TRIBUNAL DE JUSTIÇA DO ESTADO DO PIAUÍ
ÓRGÃO JULGADOR : 6ª Câmara de Direito Público
APELAÇÃO CÍVEL (198) No 0000241-59.2017.8.18.0047
APELANTE: KENYA MARIA FALCAO REGO
Advogado(s) do reclamante: JOAQUIM SANTOS PIAUILINO FILHO, ACACIO THENORIO SOARES IRENE
APELADO: MUNICIPIO DE CRISTINO CASTRO
REPRESENTANTE: MUNICIPIO DE CRISTINO CASTRO
Advogado(s) do reclamado: ALEXANDRE VELOSO DOS PASSOS
RELATOR(A): Desembargadora EULÁLIA MARIA PINHEIRO
EMENTA
CIVIL. PROCESSO CIVIL. APELAÇÃO. AÇÃO ORDINÁRIA COM PEDIDO DE TUTELA ANTECIPADA. AUMENTO DE VENCIMENTOS DE SERVIDORES PÚBLICOS COM FUNDAMENTO EM ISONOMIA. IMPOSSIBILIDADE. ART. 37, XIII, DA CONSTITUIÇÃO. ESTRITA LEGALIDADE. ÓBICE DA SÚMULA VINCULANTE N° 37. 1 — O art. 37, XIII, da Constituição da República professa que é vedada a vinculação ou equiparação de quaisquer espécies remuneratórias para o efeito de remuneração de pessoal do serviço público; II — Na mesma vereda, o Enunciado n° 37, da Súmula Vinculante do Supremo Tribunal Federal, é assente ao dispor que "Não cabe ao Poder Judiciário, que não tem função legislativa, aumentar vencimentos de servidores públicos sob o fundamento de isonomia"; III — Dessa maneira, o ordenamento jurídico vigente rechaça a extensão de vantagens ou concessão de aumento a servidores públicos estatutários sob o pretexto de isonomia, sumamente em razão de a remuneração dos servidores públicos estatutários ser fixada por lei de iniciativa privativa do Chefe do Executivo. Recurso conhecido e improvido.
Acórdão
Vistos, relatados e discutidos os presentes autos, “Acordam os componentes da Egrégia 6ª Câmara de Direito Público, à unanimidade, CONHECER do recurso de apelação para, no mérito, negar-lhe provimento, mantendo a sentença vergastada em todos os seus termos”.
SALA DAS SESSÕES VIRTUAIS DO EGRÉGIO TRIBUNAL DE JUSTIÇA DO ESTADO DO PIAUÍ, em Teresina/PI, de vinte e cinco do mês de novembro aos dois dias do mês de dezembro do ano de dois mil e vinte e dois (25/11 a 02/12/2022).
Des. Joaquim Dias de Santana Filho
Presidente
Desa.
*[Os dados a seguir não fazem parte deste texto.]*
-- ==== Sys2Proof/Machine/Fields.lean ====
section
/-!
DEFINITION. The fields of the registers, one definition per row of the spec's field tables: register, highest bit,
lowest bit. A register that is one 32-bit value has one field of the register's own name.
-/

namespace Sys2Proof.Machine
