-- ==== Sys2Proof/Machine/State.lean ====
section
/-!
DEFINITION. The state of the block as plain data: the register file, the memories, the flash content, what each block
holds beside its registers, the pins, the model's own clock, free-value counter and output trace, and the queue of
commands that wait. Each field's comment gives its width or range, the chapter and rule of spec/ that names it, and its
reset value. `State.reset` is the module right after its internal power-on reset has been released (R67 step 5).
-/

namespace Sys2Proof.Machine

/-- Why the model stops with a fault. -/
inductive Fault where
  /-- COLD_RESET with a low level on RESET_N between 500 ns and 1 µs: R53 says the response is not specified. Safe. -/
  | resetPulseUnspecified
  deriving DecidableEq, Repr

/-- Why the model has no meaning for a command. -/
inductive Refusal where
  /-- A row of the table that has no meaning yet (raised only by an arm of `exec`). Safe. -/
  | notModelled (mnemonic : String)
  deriving DecidableEq, Repr

/-- Logic power (R67, R45): off, coming up, held in the internal power-on reset (RESET_N low included), running. -/
inductive LogicPower where
  | off | rising | held | running
  deriving DecidableEq, Repr

/-- What is fused at manufacture or by update. -/
structure Fuses where
  h128 : Bool  -- 1 bit; 00 R5 and 00 R6; DESIGN CHOICE true (log entry 1)
  gradeE : Bool  -- 1 bit; 00 R6; DESIGN CHOICE false (log entry 1)
  rev : Nat  -- 8 bits, major and minor; 00 R6; DESIGN CHOICE 0 (log entry 1)
  serial : Nat  -- 64 bits; 17 R452; DESIGN CHOICE 1 (log entry 1)
  macBase : Nat  -- 48 bits; 05 R146; DESIGN CHOICE 0x020000000000 (log entry 1)
  devPubkey : List Byte  -- 97 bytes; 17 R452; DESIGN CHOICE zeros (log entry 1)
  rootHash : List (List Byte)  -- 4 slots of 48 bytes; 17 R451; DESIGN CHOICE zeros (log entry 1)
  rootFilled : Nat  -- 4 bits; 17 R451; DESIGN CHOICE 1 (log entry 1)
  rootRevoked : Nat  -- 4 bits; 17 R451; DESIGN CHOICE 0 (log entry 1)
  antiRollback : Nat  -- 128-bit thermometer code's value; 17 R453; DESIGN CHOICE 0 (log entry 1)
  debugFuse : Bool  -- 1 bit; 17 R472; true
  deriving DecidableEq, Repr

/-- Pins and straps. `alertN` is the level: false while ALERT_N is driven low. -/
structure Pins where
  straps : Nat  -- ADDR0, ADDR1, BOOT_SEL0, BOOT_SEL1 as latched; 02 R52; DESIGN CHOICE 0 (log entry 2)
  alertN : Bool  -- level; 02 R57 and 03 R99; true
  syncOut : List Bool  -- 2 levels; 06 R199; inactive
  j3On : Bool  -- the J3 outputs have left high impedance; 02 R40, R45 and R67; true
  auxOn : Bool  -- output AUX_12V; 02 R62, R63 and 16 R436; on
  hkOn : Bool  -- output 3V3_HK; 02 R62; on
  railsOn : Bool  -- outputs; 01 R67; on
  deriving DecidableEq, Repr

/-- The I3C target: limits set by SETMWL and SETMRL, the read address and its mode, a pending IBI. -/
structure I3c where
  mwl : Nat  -- 16 bits; 03 R72; 69 (R72)
  mrl : Nat  -- 16 bits; 03 R71; 64 (R72)
  readAddr : Nat  -- 32 bits; 03 R75; 0
  readFixed : Bool  -- 1 bit; 03 R75; rising
  ibiPending : Bool  -- 1 bit; 03 R100; none
  deriving DecidableEq, Repr

/-- One message ring: its descriptor, its pages in the pool and the messages queued in its halves. -/
structure Ring where
  node : Nat  -- 18 bits; 03 R89; own index
  populated : Bool  -- 1 bit; 03 R89; false
  depth : Nat  -- 2 bits; 03 R89; 0
  inPages : List Nat  -- up to 4 pool pages; 03 R90; none
  outPages : List Nat  -- up to 4 pool pages; 03 R90; none
  inQ : List Msg  -- up to 64 messages; 03 R90; empty
  outQ : List Msg  -- up to 64 messages; 03 R90; empty
  inHead : Nat  -- 32 bits; 03 R89; 0
  inTail : Nat  -- 32 bits; 03 R89; 0
  outHead : Nat  -- 32 bits; 03 R89; 0
  outTail : Nat  -- 32 bits; 03 R89; 0
  inDrop : Nat  -- 32 bits; 03 R89; 0
  lastIn : Nat  -- 32 bits; 03 R89 and R82; 0
  lastOut : Nat  -- 32 bits; 03 R89; 0
  moved : Nat  -- clock at which either half last moved, for IDLE; 03 R89; 0
  session : Nat  -- 32 bits; 03 R89; 0
  deriving DecidableEq, Repr

/-- Mailbox state of one access path. -/
structure Mailbox where
  presented : Option (Nat × Msg)  -- ring and message; 03 R93; none
  ptr : Nat  -- word index; 03 R93; 0
  lastNode : Nat  -- round-robin position; 03 R93; 0
  stage : List Word  -- up to 56 words; 03 R94; empty
  oversize : Bool  -- 1 bit; 03 R94 and R102; false
  deriving DecidableEq, Repr

/-- One chunk of a bulk channel. -/
structure Chunk where
  index : Nat  -- chunk number; 03 R97; none
  seq : Nat  -- 32 bits; 03 R97; none
  tries : Nat  -- retries made, 0 to 3; 03 R97; none
  due : Nat  -- time of its 10 ms limit; 03 R97; none
  deriving DecidableEq, Repr

/-- A bulk channel at work: chunks not asked for yet, outstanding, and written. -/
structure Channel where
  next : Nat  -- next chunk to request; 03 R97; 0
  total : Nat  -- chunks of the transfer; 03 R97; 0
  open' : List Chunk  -- up to 8 outstanding; 03 R97; none
  deriving DecidableEq, Repr

/-- A UDP session: the node, its session ID and secret; one that has ended stands until the next one replaces it. -/
structure UdpSession where
  node : Nat  -- 18 bits; 17 R471; none
  id : Nat  -- 32 bits; 17 R471; none
  secret : List Byte  -- 32 bytes; 17 R471; none
  up : Bool  -- 1 bit, open; 17 R471; none
  deriving DecidableEq, Repr

/-- An outstanding SESSION_HELLO. -/
structure Hello where
  node : Nat  -- 18 bits; 17 R471; none
  nonce : Nat  -- 128 bits; 17 R471; none
  tries : Nat  -- repeats made, 0 to 3; 17 R471; none
  due : Nat  -- time of its repetition; 17 R471; none
  deriving DecidableEq, Repr

/-- A request that awaits its response, or whose response has been accepted: its session, and whose response it was. -/
structure Request where
  dest : Nat  -- 18 bits; 03 R83; none
  seq : Nat  -- 32 bits; 03 R83; none
  session : Nat  -- 32 bits, 0 until it is sent; 03 R83; none
  from' : List Nat  -- nodes whose response has been accepted; 03 R83; none
  deriving DecidableEq, Repr

/-- An entry of the UDP endpoint cache, least recently used first. -/
structure Endpoint where
  node : Nat  -- 18 bits; 03 R88; none
  addr : UdpAddr  -- IPv4 or IPv6 address and port; 03 R88; none
  static : Bool  -- 1 bit; 03 R88; none
  deriving DecidableEq, Repr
Eulália Maria Ribeiro Gonçalves Nascimento Pinheiro
Relatora
RELATÓRIO
A EXMA. SRA. DESA. EULÁLIA MARIA RIBEIRO GONÇALVES NASCIMENTO PINHEIRO (Relatora):
Trata-se de Recurso de Apelação interposto por KÊNIA MARIA FALCÃO RÊGO contra a r. sentença proferida por MM. Juiz de Direito da VARA ÚNICA DA COMARCA DE CRISTINO CASTRO nos autos da Ação de Cobrança proposta contra MUNICIPIO DE CRISTINO CASTRO - PI, ora apelado.
A sentença julgou improcedente pretensão autoral, que versou sobre a possibilidade de equiparação salarial entre os vencimentos dos servidores públicos do município de Cristino Castro e aqueles do Estado do Piauí (id. 4571460 – fls. 48).
Em razões recursais, o apelante limita a repisar os argumentos trazidos em sede de inicial, argumentando que teria direito à equiparação salarial, pagamento da diferença salarial e ressarcimento por danos morais (id. 4571460 – fls. 55).
Devidamente intimado para apresentar contrarrazões, o apelado apresentou contrarrazões (id. 4571461). No mérito pugnou pela manutenção da sentença em todos os seus termos.
Notificado o Ministério Público Superior, por seu representante legal, absteve-se de emitir parecer em razão da ausência de interesse público (id. 4789635).
É o relatório.
VOTO
JUÍZO DE ADMISSIBILIDADE
Quanto aos requisitos de admissibilidade, verifica-se que o recorrente possui interesse recursal e as partes são legítimas. O recolhimento de custas é dispensado, em razão da gratuidade de justiça concedida. Também os recursos são tempestivos. Assim, conheço dos recursos e passo à análise do mérito, conforme os comandos constitucional e processual vigentes.
MÉRITO
Discute-se na presente demanda a possibilidade ou não da equiparação salarial dos servidores públicos do município de Cristino Castro para com aqueles do Executivo estadual, com base na Lei Estadual nº 6.633/2015, que dispõe sobre o piso salarial dos fisioterapeutas.
Consoante restou consignado em epígrafe, a apelante entende que, por exercerem as mesmas funções que determinado grupo de servidores do Estado do Piauí, que foram beneficiados com aumento de remuneração, faz jus ao mesmo acréscimo pois, do contrário, violar-se-ia o princípio constitucional da isonomia. Em razão do exposto, pugna pelo reajuste de seus vencimentos, nos termos vigentes para os servidores beneficiados, além da percepção das diferenças salariais do período imprescrito.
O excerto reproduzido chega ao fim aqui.